El Ave Fénix por mas que intento volar, no pudo pues su supervivencia hace mucho se habia marchado. No pasó mucho tiempo para que el rey de Fuego (un pinche volcan que estaba por ahi) hiciera erupcion; las tierras se hundieron, el cielo se torno negro, todo parecía ser una enorme tumba para una enorme Ave. Al no poder emprender el vuelo, resignada espero la muerte, una grieta hizo que cayera al corazón de la tierra. Las alas fueron las primeras en morir, su enorme cola empezaba a calcinarse, su plamuje se torno de un palido color oro pues el calor quemó tambien las plumas, su pico triturador, lo ultimo que le quedaba emitió un sonido tan fuerte por el insoportable dolor que su sentido de supervivencia regresó a el.

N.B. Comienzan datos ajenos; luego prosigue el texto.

-- ==== Sys2Proof/Laws/Shapes.lean ====
section
/-! SUPPORT. The common forms of a statement about an instruction, each from the equation that its meaning satisfies. -/

namespace Sys2Proof.Machine

theorem mcnt_afterPops (s : State) (op : Op) : (afterPops s op).mcnt = s.mcnt := ((queuesOnly_afterPops s op).quiet 0).mcnt
theorem cur_afterPops (s : State) (op : Op) : (afterPops s op).cur = s.cur := ((queuesOnly_afterPops s op).quiet 0).cur
theorem mem_afterPops (s : State) (op : Op) : (afterPops s op).mem = s.mem := ((queuesOnly_afterPops s op).quiet 0).mem
theorem slot_afterPops (s : State) (op : Op) (n : Nat) : (afterPops s op).slot n = s.slot n := by
  simp only [State.slot, (queuesOnly_afterPops s op).slots]

/-- A lane-wise instruction yields. -/
theorem yields_alu {i : Op → Instr} {maj lat : Nat} {f : Op → State → Opnds → Nat → Word × Flags}
    (h : ∀ op s, exec (i op) s = .next (aluVE maj lat op (f op) s)) : Yields i maj lat f :=
  fun s op hr => ⟨_, h op s, aluVE_delivers hr lat _⟩

theorem yields_iter {i : Op → Instr} {maj lat int : Nat} {f : Op → State → Opnds → Nat → Word × Flags}
    (h : ∀ op s, exec (i op) s = .next (iterVE maj lat int op (f op) s)) : YieldsIter i maj lat int f :=
  fun s op hr => ⟨_, h op s, iterVE_delivers hr lat int _⟩

theorem yields_cmp {i : Op → Instr} {maj : Nat} {f : Op → State → Opnds → Nat → Bool × Flags}
    (h : ∀ op s, exec (i op) s = .next (cmpVE maj op (f op) s)) : YieldsMask i maj f :=
  fun s op hr => ⟨_, h op s, cmpVE_delivers hr _⟩

theorem yields_one {i : Op → Instr} {maj : Nat} {lat : Op → Nat} {f : Op → State → Opnds → Delivery}
    (h : ∀ op s, exec (i op) s = .next (issueVE maj op (fun o s1 => Issued.value s1 (lat op) (f op s1 o)) s)) : YieldsOne i maj lat f :=
  fun s op hr => ⟨_, h op s, (delivers_of hr (body := fun o s1 => Issued.value s1 (lat op) (f op s1 o)) rfl (Quiet.refl _ _) rfl rfl).1⟩

/-- An instruction that acts only when a lane is on, where its condition holds. -/
theorem does_of {i : Op → Instr} {maj : Nat} {c : Op → State → Opnds → Prop} {u : Op → Opnds → State → State}
    {f : Op → Opnds → State → Issued} (h : ∀ op s, exec (i op) s = .next (actVE maj op (f op) s))
    (hc : ∀ op p o, c op p o → f op o p = Issued.only (u op o p)) (hm : ∀ op o p, (u op o p).mcnt = p.mcnt) : Does i maj c u := by
  intro s op hr ho hp
  refine ⟨_, h op s, acts_of hr ?_ ((hm _ _ _).trans (mcnt_afterPops s op))⟩
  simp only [ho, if_true, hc _ _ _ hp]
  rfl

/-- With every lane off it passes. -/
theorem idle_of {i : Op → Instr} {maj : Nat} {f : Op → Opnds → State → Issued}
    (h : ∀ op s, exec (i op) s = .next (actVE maj op (f op) s)) : IdleWhenOff i maj := by
  intro s op hr ho
  refine ⟨_, h op s, passes_of hr ?_⟩
  simp only [ho, Bool.false_eq_true, if_false]
  rfl

/-- An instruction that waits passes when it is not held. -/
theorem passes_unless {i : Op → Instr} {maj : Nat} {held : State → Opnds → Bool} {hold : Opnds → State → Bool}
    {v : Op → Opnds → State → Issued}
    (h : ∀ op s, exec (i op) s = .next (actVE maj op (fun o p => if hold o p then v op o p else Issued.only p) s))
    (hh : ∀ p o, held p o = (o.on && hold o p)) : PassesUnless i maj held := by
  intro s op hr ho
  refine ⟨_, h op s, passes_of hr ?_⟩
  rw [hh] at ho
  cases hon : (opndsOf s maj op).on
  · simp only [Bool.false_eq_true, if_false]
    rfl
  · simp only [hon, Bool.true_and] at ho
    simp only [if_true, ho, Bool.false_eq_true, if_false]
    rfl

end Sys2Proof.Machine
end

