-- ==== Sys2Proof/Tests/Slice0.lean ====
section
/-! SUPPORT. Small tests: what the checks refuse, words written out from the spec's encodings, one step on small states, worked
figures of the spec, and for each statement about the machine a state and operands that meet what it supposes. -/

namespace Sys2Proof.Tests

open Sys2Proof.Machine

/-! ## What the checks refuse (R20, R32, R69, R71, R85, R98, R121, R202) -/

/-- A triplet in sequenced form with every word present. -/
def triple (var pred acls bcls dcls : Nat) (raw : BitVec 16) (lit : Word) : Op :=
  { var := BitVec.ofNat 3 var, pred := BitVec.ofNat 3 pred, pinv := false, acls := BitVec.ofNat 3 acls, bcls := BitVec.ofNat 3 bcls
    dcls := BitVec.ofNat 3 dcls, gap := 0, form := .long 0 raw lit }

def refusal (r : Except IllFormed Instr) : Option IllFormed :=
  match r with
  | .ok _ => none
  | .error e => some e

def accepted (r : Except IllFormed Instr) : Option Instr :=
  match r with
  | .ok i => some i
  | .error _ => none

theorem test_refuses_reserved_length : refusal (decodeSeq [0xC020_1C69, 0, 0]) = some .reservedLength := by decide
theorem test_refuses_truncated : refusal (decodeSeq [0x8120_1C69, 0x2080]) = some .truncated := by decide
theorem test_refuses_ring_reserved : refusal (decodeRing 0x4088_5D3B 0x80 0) = some .ringReserved := by decide
theorem test_refuses_unassigned_major : refusal (decodeSeq [0x00FF_1C00]) = some .unassignedMajor := by decide
theorem test_refuses_unassigned_variant : (Instr.callI (triple 1 7 5 7 7 0 0)).illFormed = some .unassignedVariant := by decide
theorem test_refuses_wrong_constructor : (Instr.barArv (triple 1 7 5 7 7 0 0)).illFormed = some .unassignedVariant := by decide
theorem test_refuses_classes : (Instr.iadd (triple 0 7 6 1 1 0 0)).illFormed = some .classCombination := by decide
theorem test_refuses_predicate : (Instr.nop (triple 0 7 0 0 0 0 0)).illFormed = some .predicateField := by decide
theorem test_refuses_form : (Instr.loopI { triple 0 7 1 5 7 0 0 with form := .mid 0 0 }).illFormed = some .formNotAllowed := by decide
theorem test_refuses_index : (Instr.iadd (triple 0 7 2 1 1 0x0200 0)).illFormed = some .indexRange := by decide
theorem test_refuses_special : (Instr.mfsr (triple 0 7 7 7 1 0x0640 0)).illFormed = some .specialRegister := by decide
theorem test_refuses_addend : (Instr.ffma (triple 0 7 0 0 3 0 0)).illFormed = some .addend := by decide
theorem test_refuses_relation : (Instr.hcmp (triple 1 7 0 5 0 0x000C 0)).illFormed = some .relation := by decide
theorem test_refuses_event : Instr.linkBeatReceive.illFormed = some .notAnInstruction := by decide
theorem test_refuses_teller_opcode : refusal (decodeTeller 0x7000_0000) = some .tellerOpcode := by decide
theorem test_refuses_teller_reserved : refusal (decodeTeller 0x1078_8001) = some .tellerReserved := by decide
theorem test_refuses_word_count : refusal (decodeAs (.tellerPrea 0) []) = some .wordLength := by decide

/-! ## Words written out from the encodings (R61, R64, R69, R71, R72, R202) -/

def opw (var pred acls bcls dcls : Nat) (gap : Nat) (form : Form) : Op :=
  { var := BitVec.ofNat 3 var, pred := BitVec.ofNat 3 pred, pinv := false, acls := BitVec.ofNat 3 acls, bcls := BitVec.ofNat 3 bcls
    dcls := BitVec.ofNat 3 dcls, gap := BitVec.ofNat 6 gap, form := form }

theorem test_word_plog_andn : accepted (decodeSeq [0x400A_7C00, 0x0846]) = some (.plog (opw 3 7 0 0 0 0 (.mid 0 0x0846))) := by decide
theorem test_word_trap : accepted (decodeSeq [0x800E_1D7F, 0, 5]) = some (.trapI (opw 0 7 5 7 7 0 (.long 0 0 5))) := by decide
theorem test_word_mfsr_tick : accepted (decodeSeq [0x400C_1DF9, 0x2080]) = some (.mfsr (opw 0 7 7 7 1 0 (.mid 0 0x2080))) := by decide
theorem test_word_course : accepted (decodeSeq [0x8011_1D7F, 0, 1]) = some (.course (opw 0 7 5 7 7 0 (.long 0 0 1))) := by decide
theorem test_word_cfg_wr : accepted (decodeSeq [0x401B_3C47, 0x44A]) = some (.cfgWr (opw 1 7 1 0 7 0 (.mid 0 0x44A))) := by decide
theorem test_word_cfg_seal : accepted (decodeSeq [0x401B_5C4F, 0x3D8]) = some (.cfgSeal (opw 2 7 1 1 7 0 (.mid 0 0x3D8))) := by decide
theorem test_word_iadd : accepted (decodeSeq [0x8120_1C69, 0x2080, 0x1F]) = some (.iadd (opw 0 7 1 5 1 1 (.long 0 0x2080 0x1F))) := by decide
theorem test_word_ineg : accepted (decodeSeq [0x4126_1C79, 0x2940]) = some (.ineg (opw 0 7 1 7 1 1 (.mid 0 0x2940))) := by decide
theorem test_word_icmp : accepted (decodeSeq [0x803A_4A28, 0x2900, 0x64]) = some (.icmp { opw 2 2 0 5 0 0 (.long 0 0x2900 0x64) with pinv := true }) := by decide
theorem test_word_fmul : accepted (decodeSeq [0x4052_1D00, 0x8000_4000]) = some (.fmul (opw 0 7 4 0 0 0 (.mid 0x8000 0x4000))) := by decide
theorem test_word_hcmp : accepted (decodeSeq [0x8066_3C28, 0x1044, 0x3C00_3C00]) = some (.hcmp (opw 1 7 0 5 0 0 (.long 0 0x1044 0x3C00_3C00))) := by decide
theorem test_word_bcast : accepted (decodeSeq [0x4091_1C08, 0x3006]) = some (.bcast (opw 0 7 0 1 0 0 (.mid 0 0x3006))) := by decide
theorem test_word_ld : accepted (decodeSeq [0x80A0_1DA8, 0x2880, 0x40]) = some (.ld (opw 0 7 6 5 0 0 (.long 0 0x2880 0x40))) := by decide
theorem test_word_acas : accepted (decodeSeq [0x40B8_1D89, 0x38D2]) = some (.acas (opw 0 7 6 1 1 0 (.mid 0 0x38D2))) := by decide
theorem test_word_bar_wait : accepted (decodeSeq [0x80C0_3D4F, 0x0A, 0]) = some (.barWait (opw 1 7 5 1 7 0 (.long 0 0x000A 0))) := by decide
theorem test_word_mxact : accepted (decodeSeq [0x40D2_1C6F, 0x0104]) = some (.mxact (opw 0 7 1 5 7 0 (.mid 0 0x0104))) := by decide
theorem test_word_lsweep : accepted (decodeSeq [0x80E4_1D7F, 0, 0x64]) = some (.lsweep (opw 0 7 5 7 7 0 (.long 0 0 0x64))) := by decide
theorem test_word_lclamp : accepted (decodeSeq [0x40E3_1C0F, 0x4C]) = some (.lclamp (opw 0 7 0 1 7 0 (.mid 0 0x4C))) := by decide
theorem test_word_cpyat : accepted (decodeSeq [0x80E9_1C6F, 0x80, 0xC8]) = some (.cpyat (opw 0 7 1 5 7 0 (.long 0 0x80 0xC8))) := by decide
theorem test_word_qblk : accepted (decodeRing 0x0088_5D3B 0x80 0) = some (.qblk (opw 2 7 4 7 3 0 (.ring 0x80 0))) := by decide
theorem test_word_teller_act : decodeTableWord 32 0x0800_8000 = some (.tellerAct 0 2 0) := by decide
theorem test_word_teller_rda : decodeTableWord 32 0x18CC_8700 = some (.tellerRda 51 2 7) := by decide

El tiempo pareció detenerse, el Ave Fénix convencida de que recuperó su sentido gracias al dolor, notó de nuevo que sería una tumba enorme para el, pero reflexionó que no era por su gran tamaño o grandeza; si no por que el odio que creó con el resto de las especies no podría irse por un hueco tan pequeño. El Ave Fénix con enorme furia cayó en la razón del ave retadora quien gozaba su icertidumbre, sus alas casi echas cenizas respondieron al sentido de supervivencia, con gran estilo aletearon para sacar del abismo al Ave Fénix, su cola practicamente en llamas iba dejando a su paso una estela de fuego como si tratase de juegos pirotécnicos, su plumaje adoptó un color similar al del fuego y su pico, podia trinar mas fuerte que el sonido de una tormenta electrica. El Ave Fénix lo hizo, recuperó a su única amiga, la supervivencia. Fué entonces que el Ave Fénix perdió la arrogancia, pero adoptó la sabiduría y la filosofía de la muerte, por encima de todo busca revancha a quien la gane una partida; se creé que el Ave que retó a Fénix no fué alguien mas, que su propia conciencia, por eso es a la unica especie a quien no le gana revanchas, pues irónicamente ni el Ave Fénix ni nosotros, ni ninguna especie del planeta, sabemos que lo unico que nos domina a nosotros, somos nosotros mismos...
La fabula del Ave Fénix tiene multiples interpretaciones, no son todas buenas, no son todas malas, lo que si es verdad es que pocos tienen la facultad de querer luchar en contra de todo y demostrar que uno sigue siendo tan fuerte, como cuando en verdad lo eramos, sin importar todo lo que tenga que luchar, su unico motivo es alzarse como el más grande.